Quote exactly and only this range of lines in the data below: the line that holds "let rows := is.takeWhile" to the line that holds "pure (rows.zipIdx, decide", both included.
Start of Data for analysis
-- ==== Sys2Proof/Machine/Gather.lean ====
section
/-! DEFINITION. The gather-scatter engine (R223-R245, R250-R252): GATHER, SCATTER_ADD, SCATTER_WRITE, READOUT,
CLEAR, table versions, the pinned set and the query cache, entries at the memory-side adders. -/

namespace Sys2Proof.Machine
open Sys2Proof

/-- N of a gather-scatter descriptor. -/
def Work.gN (w : Work) : Nat := w.f 40 4
/-- Rows an object has from the offset of a handle. -/
def Obj.rowsFrom (o : Obj) (h : Nat) : Nat := if o.rowlen = 0 then 1 else o.rows - hOff h / o.pitch

/-- The rows an index list names, each with its position: those before the first index that is not below the row count, and
whether one is. A row that leaves the object stops the descriptor before any effect (R10, R225, log 153). -/
def rowList (o : Obj) (h : Nat) (wide : Bool) (n : Nat) (fits : Nat → Bool) : Eng (List (Option Nat × Nat) × Bool) := do
  let is ← mapDo (readIndex h wide) (List.range n)
  let rows := is.takeWhile (fun i => (i.map (fun r => decide (r < o.rowCount))).getD true)
  require (rows.all (fun i => (i.map fits).getD true)) Status.handle
  pure (rows.zipIdx, decide (rows.length < n))

/-- Runs an engine for each row of an index list; an index out of range stops it after the rows before it (R225). -/
def eachRow (rows : List (Option Nat × Nat) × Bool) (f : Option Nat → Nat → Eng Unit) : Eng Unit := do
  eachDo (fun (r : Option Nat × Nat) => f r.1 r.2) rows.1
  require (!rows.2) Status.index

/-- Runs an engine for 0, 1, .. n − 1. -/
def upTo (n : Nat) (f : Nat → Eng Unit) : Eng Unit := eachDo f (List.range n)

/-! ## GATHER (R223-R226) -/

/-- The body of GATHER. -/
def gatherBody : Eng Unit := do
  let c ← get
  let w := c.w
  let src := objOf c.s (hObj (w.f 16 8))
  let n := w.gN
  let col := w.f 44 4
  let colb := w.f 48 4
  let wide := bit (w.f 54 1) 0
  let pitch := pad64 colb
  require (decide (n ≠ 0) && decide (1 ≤ colb) && decide (colb ≤ 65536)) Status.shape
  require (mayName w c.s src) Status.handle
  require (decide (col + colb ≤ src.pitch)) Status.shape
  require (handleOk w c.s (w.f 24 8) (idxBytes wide * n) && handleOk w c.s (w.f 32 8) (n * pitch)) Status.handle
  require (inScratch c.s c.die (w.f 32 8) (n * pitch)) Status.tier
  require (!(overlaps (w.f 32 8) (n * pitch) (w.f 16 8) (src.size - hOff (w.f 16 8)) ||
    overlaps (w.f 32 8) (n * pitch) (w.f 24 8) (idxBytes wide * n))) Status.aliased
  let v ← versionFor src (w.f 52 2)
  let rows ← rowList src (w.f 24 8) wide n (fun r => src.spans (rowAt src (w.f 16 8) r + col) colb)
  eachRow rows (fun row i => do
    let bs ← (match row with
      | none => pure (List.replicate colb (0 : Byte))
      | some r => lookRange src (rowAt src (w.f 16 8) r + col) colb v (bit (w.f 54 1) 1))
    wrH (w.f 32 8 + i * pitch) (bs ++ List.replicate (pitch - colb) 0)
    modS (fun s => bump s (Key.gseRowsGathered + w.dsp) 1))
End of Data for analysis
● Response:
  let rows := is.takeWhile (fun i => (i.map (fun r => decide (r < o.rowCount))).getD true)
  require (rows.all (fun i => (i.map fits).getD true)) Status.handle
  pure (rows.zipIdx, decide (rows.length < n))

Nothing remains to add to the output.